A righty who moves well, can lead or counter, and has decent pop, Diaz is asked about his Friday foe, Vicente (24-1-1 with 16 KOs; age 26). "I think he's good, but I'm great," said the boxer nicknamed "the King," who says he styles himself after Elvis Presley, Frank Sinatra and Martin Luther KIng, for his resolve in the face of adversity. "He comes forward. They call him the Dominican Bull. For this fight, they can call me the 'Puerto Rican Matador.' I can choose to mix it up, or not. My style is: I'm a winner. I'm like water, I adapt. If I have to bang, I bang, if I have to box, I box. My objective is to perform, and win."

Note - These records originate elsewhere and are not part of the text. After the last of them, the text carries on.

/-- The piece in service that has no outcome yet: how many beats it takes, where it lies if it is
guarded, and what it waits for (02 R27, R28). -/
structure Piece where
  beats : Nat
  spot  : Option Spot
  wait  : Wait
deriving DecidableEq, Repr

/-- The router's work on the request in service (02 R27, R28): the first beat not yet in a finished
piece, the finished pieces' outcomes and words in address order, and the outstanding piece. -/
structure Service where
  next     : Nat
  outcomes : List Status
  words    : List Word
  piece    : Option Piece
deriving DecidableEq, Repr

/-- The service of a request that has just entered service (02 R27). -/
def Service.fresh : Service := ⟨0, [], [], none⟩

/-- One upstream port: its queue, head in service (02 R25), the router's work on the head, the level
of its port-reset line (02 R38), and the responses it has returned so far, oldest first (the
model's record of the bundle's output, log 14). -/
structure PortState where
  queue     : List Request
  service   : Service
  resetLine : Bool
  responses : List Response
deriving DecidableEq, Repr

/-! ### Staging pool and update controller (03) -/

/-- The states of a staging buffer (03, 3.1). -/
inductive BufferState where
  | free | gathering | closed | committing
deriving DecidableEq, Repr

/-- A staging buffer (03, 3.1). Its close sequence is its place in the pool's close order (R45). -/
structure Buffer where
  state       : BufferState
  region      : RegionId
  record      : Nat
  writer      : Port
  image       : Vector Word 16
  mask        : Vector Marks 16
  openingTime : Word
  waitCount   : Nat
  preTorn     : Bool
deriving DecidableEq, Repr

/-- A buffer after hard reset (03 R67); the fields R67 does not name are DESIGN CHOICE (log 24) and are
read by no rule while the buffer is FREE. -/
def Buffer.initial : Buffer :=
  { state := .free, region := 0, record := 0, writer := .u0, image := Vector.replicate 16 0,
    mask := Vector.replicate 16 0, openingTime := 0, waitCount := 0, preTorn := false }

/-- A held write (03, 3.5.1): its port, its piece with the version word set aside, and its hold time. -/
structure HeldWrite where
  port     : Port
  spot     : Spot
  words    : List WriteWord
  holdTime : Word
deriving DecidableEq, Repr

/-- The staging pool with the update controller's collections (03 R45). -/
structure Pool where
  buffers    : Vector Buffer 16
  gathering  : PerPort (List BufId)
  closeOrder : List BufId
  holds      : List HeldWrite
deriving DecidableEq, Repr

/-- The pool after hard reset (03 R67, R45). -/
def Pool.initial : Pool := ⟨Vector.replicate 16 .initial, ⟨[], [], []⟩, [], []⟩

/-! ### Commit engine (04) -/

/-- What is recorded of memory's answer to one word: UNANSWERED, OKAY (with the data of a READ word) or
FAULT (04 R68, 05 R94, 06 R113). -/
inductive Answer where
  | unanswered
  | okay (data : Word)
  | fault
deriving DecidableEq, Repr

/-- A commit in flight: the COMMITTING buffer, its burst and the answer record (04 R68, R72). -/
structure CommitJob where
  buffer  : BufId
  first   : Nat
  words   : List WriteWord
  answers : List Answer
deriving DecidableEq, Repr

/-- The commit engine's states (04 R68). -/
inductive CommitEngine where
  | idle
  | requesting (job : CommitJob)
  | writing (job : CommitJob)
deriving DecidableEq, Repr

/-! ### View store and capture engine (05) -/

/-- The states of a view (05, 5.1). -/
inductive ViewState where
  | free | capturing | held
deriving DecidableEq, Repr

/-- A view (05, 5.1). `supplied` marks the bytes whose source is a basis buffer, which R96's copy needs
(log 17). Its port is its place in the view store, its place in the use list is in that list. -/
structure View where
  state        : ViewState
  region       : RegionId
  record       : Nat
  version      : Half
  torn         : Mark
  image        : Vector Word 16
  supplied     : Vector Marks 16
  fill         : Vector Bool 16
  basis        : List BufId
  startTime    : Word
  completeTime : Word
deriving DecidableEq, Repr

/-- A FREE view after hard reset (05 R108); its other fields are DESIGN CHOICE (log 24) and are read
by no rule while it is FREE (R85). -/
def View.initial : View :=
  { state := .free, region := 0, record := 0, version := 0, torn := .clean, image := Vector.replicate 16 0,
    supplied := Vector.replicate 16 0, fill := Vector.replicate 16 false, basis := [], startTime := 0,
    completeTime := 0 }

/-- One port's views and use list, least recently used first (05 R86). -/
structure PortViews where
  views   : Vector View 4
  useList : List ViewIx
deriving DecidableEq, Repr

/-- A port's views after hard reset (05 R108). -/
def PortViews.initial : PortViews := ⟨Vector.replicate 4 .initial, []⟩

/-- Where a capture's read stands (05 R94). -/
inductive CaptureState where
  | queued | requesting | reading
deriving DecidableEq, Repr

/-- A capture in the capture engine (05 R94); `view = none` once its view has been released. -/
structure Capture where
  view    : Option ViewIx
  port    : Port
  region  : RegionId
  record  : Nat
  first   : Nat
  count   : Nat
  holdSet : List BufId
  state   : CaptureState
  answers : List Answer
deriving DecidableEq, Repr

/-! ### Memory port (06) -/

/-- The five requesters of the memory port (06, 6.1). -/
inductive Requester where
  | plain (p : Port)
  | commit
  | capture
deriving DecidableEq, Repr

/-- A transaction as its requester asks for it (06 R109): READ of a word count, or WRITE of its words. -/
inductive MemRequest where
  | read  (address : Word) (count : Nat)
  | write (address : Word) (words : List WriteWord)
deriving DecidableEq, Repr

/-- The outstanding transaction (06, 6.1). -/
structure Transaction where
  requester : Requester
  tag       : Byte
  request   : MemRequest
  grantTime : Word
  answers   : List Answer
  discard   : Bool
deriving DecidableEq, Repr

/-- A transaction as it left on the memory bundle (06 R112): its tag and its request. -/
structure Issued where
  tag     : Byte
  request : MemRequest
deriving DecidableEq, Repr

/-- The memory port (06, 6.1). `outstanding = none` is IDLE, `some` is BUSY. `issued` is the model's
record of the memory bundle's output, in grant order (log 14). -/
structure MemPort where
  ring        : Requester
  plain       : PerPort (Option MemRequest)
  commit      : Option MemRequest
  capture     : Option MemRequest
  outstanding : Option Transaction
  tagCounter  : Byte
  issued      : List Issued
deriving DecidableEq, Repr

/-! ### Event unit (07) -/

/-- The states of a watch (07, 7.2). -/
inductive WatchState where
  | unused | active | spent
deriving DecidableEq, Repr

/-- A watch's condition (07, 7.2). -/
inductive Condition where
  | equal | notEqual | changed
deriving DecidableEq, Repr

/-- Whether a watch stays ACTIVE after a match (07, 7.2). -/
inductive Repeat where
  | once | every
deriving DecidableEq, Repr

/-- A watch (07, 7.2); `record = none` is ANY. -/
structure Watch where
  state     : WatchState
  region    : RegionId
  record    : Option Nat
  offset    : Nat
  mask      : Word
  reference : Word
  condition : Condition
  mode      : Repeat
deriving DecidableEq, Repr

/-- The UNUSED field values (07 R123). -/
def Watch.unusedValues : Watch :=
  { state := .unused, region := 0, record := some 0, offset := 0, mask := 0, reference := 0,
    condition := .equal, mode := .once }

/-- UPDATE_ABANDONED's detail (07, 7.4). -/
inductive AbandonCause where
  | portReset | flush | retire
deriving DecidableEq, Repr

/-- The staging limit STAGING_EXHAUSTED names (03 R52). -/
inductive Limit where
  | pool | port
deriving DecidableEq, Repr

/-- WRITE_REFUSED's detail (07, 7.4). -/
inductive RefusedCause where
  | foreign | holdLimit | retired
deriving DecidableEq, Repr

/-- RECORD_TORN's detail (07, 7.4). -/
inductive TornCause where
  | writeThrough | commitFault
deriving DecidableEq, Repr

/-- An event's kind with its detail (07, 7.4). -/
inductive EventBody where
  | watchMatch (w : WatchIx)
  | updateExpired (a : ExpiryAction)
  | updateAbandoned (c : AbandonCause)
  | stagingExhausted (l : Limit) (a : Policy)
  | writeRefused (c : RefusedCause)
  | recordTorn (c : TornCause)
  | memoryFault (offset : Nat)
  | viewExpired
deriving DecidableEq, Repr

/-- An event of the queue (07, 7.4). -/
structure Event where
  sequence  : Byte
  body      : EventBody
  region    : RegionId
  port      : Port
  record    : Nat
  version   : Half
  timestamp : Word
deriving DecidableEq, Repr

/-- The event unit (00, block 9) but for the timebase. Bit k−1 of a mask is the kind of code k; bit 8
of the attention mask is LOST (08 R159). -/
structure EventUnit where
  watches       : Vector Watch 8
  queue         : List Event
  lost          : Nat
  sequence      : Byte
  queueMask     : BitVec 8
  attentionMask : BitVec 9
  attention     : Bool
deriving DecidableEq, Repr

/-- The event unit after hard reset (07 R137). -/
def EventUnit.initial : EventUnit :=
  { watches := Vector.replicate 8 .unusedValues, queue := [], lost := 0, sequence := 0,
    queueMask := 0x7F, attentionMask := 0, attention := false }

/-! ### Management link (08) -/

/-- A long command that executes, with its counts and completion conditions: ACTIVATE with the entries
filled so far (01 R8); RETIRE with the three drain counts (01 R10); FLUSH PORT with its two
counts and whether a capture it cancelled is still reading (02 R41); RESTART with its four
counts and its two conditions (08 R152). -/
inductive Executing where
  | activate (region : RegionId) (filled : Nat)
  | retire (region : RegionId) (abandoned committed released : Nat)
  | flushPort (abandoned released : Nat) (awaitCapture : Bool)
  | restart (gathering closed released inFlight : Nat) (awaitCommit awaitCapture : Bool)
deriving DecidableEq, Repr

/-- The link states with what each holds (08 R139): RECEIVING the command buffer and the byte count
(R142), EXECUTING the command, RESULT the result and the read position (R146). -/
inductive LinkState where
  | idle
  | receiving (buffer : List Byte) (count : Nat)
  | executing (e : Executing)
  | result (bytes : List Byte) (position : Nat)
deriving DecidableEq, Repr

/-- The last refusal indicator (08 R141). -/
inductive LastRefusal where
  | none | badOpener | busy | resultPending
deriving DecidableEq, Repr

/-- How the frame in progress is treated, fixed at its opener (08 R138, R140). `status` holds what is
left of the record's copy and its check (R148). `noFrame` is a chip-select period already open
when the hard reset line was deasserted (R154). -/
inductive Treatment where
  | receiving
  | delivering
  | status (rest : List Byte)
  | abandoning
  | silent
  | noFrame
deriving DecidableEq, Repr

I had to ask; what if the boxing dream doesn't go as planned? Might the streets' crooked finger beckon him back? "I needed to go through that stuff to be the person I am today," Diaz said. "I'm going to be smart, take the money from boxing and invest in real estate, commercial and residential. You can never go wrong with real estate."
Diaz still lives in New Brunswick and sees the positives in the community. But not long ago, he was driving with a pal, and heard an explosion. He flinched a bit, and later learned that someone had blasted a poor soul with a shotgun. At night, it's hard to get to sleep while people hoot and holler on the street. So, he does hope to move to a more stable nabe, close to where he grew up, soon. For now, his team--he's promoted by GH3, Greg Cohen and Pound For Pound--has put him up in a Clifton hotel, so he can rest properly, and focus on Friday.

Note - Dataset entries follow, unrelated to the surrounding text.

-- ==== Sys2Proof/Machine/LinkOps.lean ====
section
/-! DEFINITION. The link controller's shared operations (08): results, the completion of long commands, the end of a step, and
SPI data out. -/

namespace Sys2Proof.Machine

/-! ### Results (08 R146) -/

/-- A result, byte by byte: completion code, length, data, check (08 R146). -/
def resultBytes (c : Completion) (data : List Byte) : List Byte :=
  let body := [codeOfCompletion c, byteOf data.length] ++ data
  body ++ [crc8 body]

/-- The link forms a result and goes to RESULT, the read position at the first byte (08 R146). -/
def State.formResult (s : State) (c : Completion) (data : List Byte) : State :=
  s.setLink { s.link with state := .result (resultBytes c data) 0 }

/-- What carrying out a command answers (08 R145): DONE with data, a failed check, or a long command taken. -/
inductive Reply where
  | done (data : List Byte)
  | fail (c : Completion)
  | long (e : Executing)
deriving DecidableEq, Repr

/-- The link after a command has been carried out or taken (08 R145). -/
def State.conclude (s : State) : Reply → State
  | .done data => s.formResult .done data
  | .fail c => s.formResult c []
  | .long e => s.setLink { s.link with state := .executing e }

/-! ### Completion of long commands (08 R145) -/

/-- A long command whose condition holds completes (01 R8, R12; 02 R41; 08 R153). -/
def State.completeLong (s : State) : State :=
  match s.link.state with
  | .idle => s
  | .receiving _ _ => s
  | .result _ _ => s
  | .executing e =>
    match e with
    | .activate r n =>
      if (s.definition r).recordCount ≤ n then (s.setRegionState r .active).formResult .done [] else s
    | .retire r a c v =>
      if s.regionIdle r then (s.setRegionState r .defined).formResult .done [byteOf a, byteOf c, byteOf v] else s
    | .flushPort a v w => if w then s else s.formResult .done [byteOf a, byteOf v]
    | .restart g c v f wm wc =>
      if wm || wc then s else s.formResult .done [byteOf g, byteOf c, byteOf v, byteOf f]

/-- What follows in the same step once a block has acted: the routers move on (02 R26, R27), and a long command whose
condition now holds completes (08 R145). The routers move after the step's other effects, the examination of held writes among them
(DESIGN CHOICE, log 30; unsafe). -/
def State.settle (s : State) : State := s.route.completeLong

/-! ### SPI data out (08 R138) -/

/-- Present bits on SPI data out. -/
def State.present (s : State) (bits : List Bool) : State :=
  s.setLink { s.link with presented := s.link.presented ++ bits }

/-- Bits of 0x00 bytes. -/
def zeros (n : Nat) : List Bool := List.replicate n false

/-- Record a refused or ignored frame (08 R141). -/
def State.setLastRefusal (s : State) (x : LastRefusal) : State :=
  s.setLink { s.link with lastRefusal := x }

/-- Set the treatment of the frame in progress, or none when chip select has risen (08 R138). -/
def State.setFrame (s : State) (x : Option Treatment) : State := s.setLink { s.link with frame := x }

/-- Set the link state (08 R139). -/
def State.setLinkState (s : State) (x : LinkState) : State := s.setLink { s.link with state := x }

end Sys2Proof.Machine
end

And what will happen Friday, in the fight against Vicente?
"My prediction: they're gonna be calling me Picasso after this paint a masterpice. The fight does end in a knockout , in the seventh round."
I left my chat with Diaz feeling hopeful about his future. Even if the fighter rated No. 14 by the WBA, who could get into the top ten with a win on ESPN, doesn't climb to the heights he hopes to in the ring, I think he'll be OK. Sure, life isn't smooth and there are holes to fall into, distractions to decipher. But he seems to have a handle on it. "Last Friday, I was in the hospital, my grandma fainted in my arms," he said. "I have stuff on my plate...but she's back in Puerto Rico and she can start chemotherapy there.
"Back in the day, me and my father clashed, and I told him that do things my way, like Sinatra," Diaz said in closing, "and he stayed away from me, because I was a knucklehead. I'm still a knucklead but I don't break the law."